Arthrospira platensis is a filamentous, gram-negative cyanobacterium. This bacterium is non-nitrogen-fixing photoautotroph. [1] It has been isolated in Chenghai Lake, China, soda lakes of East Africa, and subtropical, alkaline lakes. [2] [3] [4]

Contents

Morphology

Arthrospira platensis is filamentous, motile bacterium.
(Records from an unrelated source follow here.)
/-- From a start that no member is below, the search ends at the lowest number from the start on that the rising list does not have. -/
theorem foldl_passTaken_spec {l : List Nat} {a : Nat} (hsorted : l.Pairwise (· < ·)) (hle : ∀ x ∈ l, a ≤ x) :
    a ≤ l.foldl passTaken a ∧ l.foldl passTaken a ∉ l ∧ ∀ k, a ≤ k → k < l.foldl passTaken a → k ∈ l := by
  induction l generalizing a with
  | nil => exact ⟨le_rfl, List.not_mem_nil, fun k h1 h2 => absurd h2 (Nat.not_lt.2 h1)⟩
  | cons x l ih =>
    obtain ⟨hx, hl⟩ := List.pairwise_cons.1 hsorted
    obtain hax | rfl := (hle x List.mem_cons_self).lt_or_eq
    · have hlt : ∀ y ∈ x :: l, a < y := List.forall_mem_cons.2 ⟨hax, fun y hy => hax.trans (hx y hy)⟩
      rw [foldl_passTaken_of_lt hlt]
      exact ⟨le_rfl, fun hmem => absurd (hlt a hmem) (lt_irrefl a), fun k h1 h2 => absurd h2 (Nat.not_lt.2 h1)⟩
    · have hstep : passTaken a a = a + 1 := if_pos rfl
      obtain ⟨hge, hnot, hbelow⟩ := ih hl hx
      rw [List.foldl_cons, hstep]
      refine ⟨Nat.le_of_succ_le hge, List.not_mem_cons_of_ne_of_not_mem (Nat.ne_of_gt hge) hnot, fun k h1 h2 => ?_⟩
      obtain hk | rfl := h1.lt_or_eq
      · exact List.mem_cons_of_mem a (hbelow k hk h2)
      · exact List.mem_cons_self

/-- The slot found is free and below the limit, and every lower one is taken. -/
theorem freeSlot_spec {s : State} {p n : Nat} (h : s.freeSlot p = some n) : n < s.act 0x2101 2 p ∧ (∀ q ∈ s.seqs, q.part = p → q.slot ≠ n) ∧
    ∀ k, k < n → ∃ q ∈ s.seqs, q.part = p ∧ q.slot = k := by
  have hmem : ∀ k, k ∈ sortNat ((s.seqs.filter (·.part == p)).map (·.slot)) ↔ ∃ q ∈ s.seqs, q.part = p ∧ q.slot = k := by
    simp [mem_sortNat, and_assoc]
  obtain ⟨-, hfree, hbelow⟩ := foldl_passTaken_spec (sortNat_sorted ((s.seqs.filter (·.part == p)).map (·.slot))) fun x _ => Nat.zero_le x
  obtain ⟨hlt, hn⟩ := Option.ite_none_right_eq_some.1 h
  obtain rfl := Option.some.inj hn
  exact ⟨hlt, fun q hq hp hslot => hfree ((hmem _).2 ⟨q, hq, hp, hslot⟩), fun k hk => (hmem k).1 (hbelow k (Nat.zero_le k) hk)⟩

/-! ### Generations (R437) -/

section
variable (s : State) (p n : Nat)

theorem takeGen_first (h : sget s.slotGens (p * 2 ^ 20 + n) 0 = 0) : (s.takeGen p n).1 = 1 + (s.free).1.toNat % (2 ^ 22 - 1) :=
  congrArg Prod.fst (if_pos h)

theorem takeGen_next (h : sget s.slotGens (p * 2 ^ 20 + n) 0 ≠ 0) : (s.takeGen p n).1 =
    if sget s.slotGens (p * 2 ^ 20 + n) 0 = 4194303 then 1 else sget s.slotGens (p * 2 ^ 20 + n) 0 + 1 :=
  congrArg Prod.fst (if_neg h)

theorem takeGen_kept : sget (s.takeGen p n).2.slotGens (p * 2 ^ 20 + n) 0 = (s.takeGen p n).1 := by
  unfold State.takeGen
  dsimp only
  split <;> exact sget_sset_self _ _ _ _

end

/-- Settles O6: ADMIT by its checks, the slot by the search over the taken ones, the generation by whether the slot was used before. -/
theorem admitBeginsATurnInTheLowestSlot : Obligations.AdmitBeginsATurnInTheLowestSlot := by
  refine ⟨fun s u q m b ha => ⟨fun hc hr => ?_, fun hc hr => ?_, fun st hc => ?_⟩, fun s p n => freeSlot_spec, fun s p n h => ?_, takeGen_next, takeGen_kept⟩
  · rw [exec_admit ha, hr, runAdmit_accepts hc]; rfl
  · rw [exec_admit ha, hr, hc]; rfl
  · rw [exec_admit ha, runAdmit_refuses hc, hc, Option.isNone_some, Bool.and_false, if_neg Bool.false_ne_true]
  · rw [takeGen_first s p n h]
    omega

/-! ### PLACE and its answer (R76, R258, R262) -/

section
variable {s : State} {h n tag : Nat} {ph : TurnPhase} {x : Seq} (hl : x.lease = .offered ph n tag)
include hl

theorem exec_placeCompletion {u : State} {q : Qp} {r : Reply} {a : Ask} (ha : s.Answers q r AskKind.isPlace a u) (hk : a.kind = .place h) (ht : a.tag = tag)
    (hx : u.seq h = some x) : exec (.placeCompletion r) s = .next (if r.status = 0 then u.acceptPlace h n tag ph else u.refusePlace h n tag ph).settle := by
  refine congrArg Host.Outcome.next ((reply_ok ha _).trans ?_)
  simp only [hk, hx, Option.map_some, hl, ht, if_true]

theorem exec_acceptTimeout {w : W64} (hs : s.serving = true) (hx : s.seq w.toNat = some x) (hd : x.turn.acceptUntil ≤ s.clock.us) :
    exec (.acceptTimeout w) s = .next (s.refusePlace w.toNat n tag ph).settle := by
  change execAcceptTimeout w s = _
  simp only [execAcceptTimeout, event_ok hs, hx, hl, due_iff.2 hd, if_true]

end

/-- An offer that ends takes its token region back, and leaves the rest of the sequence. -/
theorem seq_endOffer (s : State) (h tag : Nat) : (s.endOffer h tag).seq h = (s.seq h).map fun x => { x with turn := { x.turn with region := none } } := by
  unfold State.endOffer
  dsimp only
  split
  · exact seq_onSeq _ _ _ fun _ => rfl
  · next hr =>
    change s.seq h = _
    change (s.seq h).bind (·.turn.region) = none at hr
    cases hx : s.seq h with
    | none => rfl
    | some x =>
      rw [hx] at hr
      change x.turn.region = none at hr
      rw [Option.map_some, ← hr]

theorem seq_answerAdmit (s : State) (h node : Nat) (st : Status) :
    (s.answerAdmit h node st).seq h = (s.seq h).map fun x => { x with turn := { x.turn with admitReq := none } } := by
  unfold State.answerAdmit
  cases hx : s.seq h with
  | none => simpa using hx
  | some x =>
    dsimp only
    split
    · next hr => rw [hx, Option.map_some, ← hr]
    · rw [seq_onSeq _ _ _ (fun _ => by rfl), seq_of_seqs (complete_sent _ _ _ _ _).seqs, ← hx]
      split
      · rw [seq_of_seqs (meter_seqs _ _ _ _ _), seq_of_seqs (bump_seqs _ _ _ _ _)]
      · rfl

theorem seq_answerHandoff (s : State) (h : Nat) (node : Option Nat) (st : Status) :
    (s.answerHandoff h node st).seq h = (s.seq h).map fun x => { x with turn := { x.turn with handoffReq := none } } := by
  unfold State.answerHandoff
  cases hx : s.seq h with
  | none => simpa using hx
  | some x =>
    dsimp only
    split
    · next hr => rw [hx, Option.map_some, ← hr]
    · rw [seq_onSeq _ _ _ (fun _ => by rfl), seq_of_seqs (complete_sent _ _ _ _ _).seqs, hx]

/-- What acceptance makes of a sequence, before the request that waited for it is answered (R76, R258). -/
def Seq.acceptedBy (x : Seq) (n : Nat) (ph : TurnPhase) : Seq :=
  { x with lease := .held ph, holder := some n, leaseGen := (x.leaseGen + 1) % 65536
           turn := { x.turn with region := none, target := none, pending := if ph == .decode then [] else x.turn.pending, replaced := false } }

/-- Acceptance makes that of the sequence, but for the request it answers and forgets. -/
theorem seq_acceptPlace {s : State} {h n tag : Nat} {ph : TurnPhase} {x : Seq} (hx : s.seq h = some x) : ∃ r r', (s.acceptPlace h n tag ph).seq h =
    some { x.acceptedBy n ph with turn := { (x.acceptedBy n ph).turn with admitReq := r, handoffReq := r' } } := by
  have hoffer : ∀ f p t, (((s.endOffer h tag).onNode n f).meter p t 0x16 1).seq h = some { x with turn := { x.turn with region := none } } := fun f p t => by
    rw [seq_of_seqs (meter_seqs _ _ _ _ _)]
    change (s.endOffer h tag).seq h = _
    rw [seq_endOffer, hx, Option.map_some]
  simp only [State.acceptPlace, hx]
  cases ph with
  | prefill =>
    rw [if_pos (by decide), seq_answerAdmit, seq_onSeq _ _ _ (fun _ => by rfl), hoffer]
    exact ⟨none, x.turn.handoffReq, rfl⟩
  | decode =>
    rw [if_neg (by decide), seq_answerHandoff, seq_onSeq _ _ _ (fun _ => by rfl), hoffer]
    exact ⟨x.turn.admitReq, none, rfl⟩

/-- Settles O7: the answers by their lemmas, and acceptance by what it makes of the sequence. -/
theorem acceptedPlaceHoldsTheLease : Obligations.AcceptedPlaceHoldsTheLease := by
  refine ⟨fun s u h n tag x ph hl => ⟨fun q r a ha hk ht hx => exec_placeCompletion hl ha hk ht hx, ?_⟩, fun s h n tag ph x hx => ?_⟩
  · rintro w rfl hs hx hd
    exact exec_acceptTimeout hl hs hx hd
  · obtain ⟨r, r', hy⟩ := seq_acceptPlace (n := n) (tag := tag) (ph := ph) hx
    exact ⟨_, hy, rfl, rfl, rfl, rfl, rfl, rfl, rfl⟩

/-! ### The placement wait (R256, R261, R262) -/

theorem exec_placementWaitExpiry {s : State} {w : W64} {x : Seq} {ph : TurnPhase} (hs : s.serving = true) (hx : s.seq w.toNat = some x)
    (hl : x.lease = .choosing ph) (hd : x.turn.waitUntil ≤ s.clock.us) : exec (.placementWaitExpiry w) s = .next (s.waitEnds w.toNat x ph).settle := by
  change execPlacementWaitExpiry w s = _
  simp only [execPlacementWaitExpiry, event_ok hs, hx, hl, due_iff.2 hd, if_true]

/-- Settles O8: the end of the wait, by the phase and whether an admission still waits. -/
theorem placementWaitEndsTheTurn : Obligations.PlacementWaitEndsTheTurn := by
  intro s w x ph hs hx hl hd
  rw [exec_placementWaitExpiry hs hx hl hd]
  cases ph with
  | decode => rfl
  | prefill => cases hr : x.turn.admitReq <;> simp only [State.waitEnds, hr, Option.isSome, Bool.false_eq_true, if_false, if_true]

end Sys2Proof.Machine
end

section
/-!
PROOFS. Peers' ledgers and pages here (R268 to R270, R274): what each kind of LEDGER_SYNC and RELAY comes to, and what a peer declared gone is answered.
-/
namespace Sys2Proof.Machine

/-! ### LEDGER_SYNC (R268, R269) -/

section
variable {s u : State} {q : Qp} {nd : Node} {m : Rx} {b : LedgerBody} {anew : Bool}

theorem syncIn_malformed (ha : s.Accepts q m 0x60 .unchecked 0 u) {f : Bool} (hf : ledgerFits m b (f && b.handle != 0) = false) (run : Node → State → State) :
    s.syncIn m b f run = (u.answer (reqOf m 0x60) .malformed).ended q m := by
  rw [State.syncIn, receive_ok ha, hf, Bool.not_false, if_pos rfl]

/-- The state without the mirror record of a peer's sequence. -/
def State.unmirror (u : State) (nd : Node) (h : Nat) : State :=
  u.onBroker fun x => { x with mirrors := x.mirrors.filter fun y => !(y.part == nd.part && y.peer == nd.num && y.handle == h) }

/-- The mirror record that a LEDGER_SYNC with a geometry describes. -/
def mirrorOf (nd : Node) (b : LedgerBody) : Mirror :=
  { part := nd.part, peer := nd.num, peerIdent := nd.ident, handle := b.handle.toNat, body := b, tokens := b.tokens, pages := [] }

section
variable (h : s.FromPeer q m 0x60 nd b.handle.toNat anew u)
include h

/-- Kind 0, by the room for the ledger once an older record is gone (R268, log 46). -/
theorem exec_ledgerSyncCreate (hf : ledgerFits m b (b.handle != 0) = true) : exec (.ledgerSyncCreate m b) s =
    .next ((if (u.unmirror nd b.handle.toNat).openFrames nd.part < (u.unmirror nd b.handle.toNat).mirrorFrames nd.part + cdiv b.tokens.length 4096
      then u.answerSync m .capacity 0
      else ((u.unmirror nd b.handle.toNat).onBroker fun x => { x with mirrors := x.mirrors ++ [mirrorOf nd b] }).answerSync m .ok b.tokens.length).ended q m) :=
  congrArg Host.Outcome.next (fromPeer_sync h true (fun _ => rfl) hf _)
Motility has been described as a vigorous gliding without a visible flagella. [1]

Metabolism

As a photoautotroph the major carbon source is carbon dioxide and water is a source of electrons to perform CO2 reduction.

Genetics

Arthrospira platensis has a single circular chromosome containing 6.8 Mb and 6,631 genes. [1] The G+C content has been determined to be 44.3%. [1]

Growth conditions

Arthrospira platensis has been found in environments with high concentrations of carbonate and bicarbonate. It can also be found in high salt concentrations because of its alkali and salt tolerance. The temperature optimum for this organism is around 35 °C. [2] Based on environmental conditions, culture medium often has a pH between 9-10, inorganic salts, and a high bicarbonate concentration. [2]

Uses

There are various present and past uses of A. platensis as food or food supplement, which is better known as 'Spirulina' in this context. Spirulina is sold as a health supplement in the form of powder or tablets due to its high levels of essential and unsaturated fatty acids, vitamins, dietary minerals, and antioxidants. [5] After the Chernobyl disaster, Spirulina was given to victims due to its antioxidant properties to avoid adverse effects of reactive oxygen species. [6] Proteins extracted from A. platensis can be used in food as thickening agents [7] or stabilizers for emulsions [8] or foams. [9] A direct comparison indicates that A. platensis protein isolates are more effective at reducing surface tension compared to commonly used animal proteins. [10] The light-harvesting complex of A. platensis, phycocyanin, can be extracted as a blue pigment powder and used as blue colorant in food. [11] As A. platensis cells contain hydrogenases and can produce hydrogen, they are a candidate for the production of renewable energy. [12]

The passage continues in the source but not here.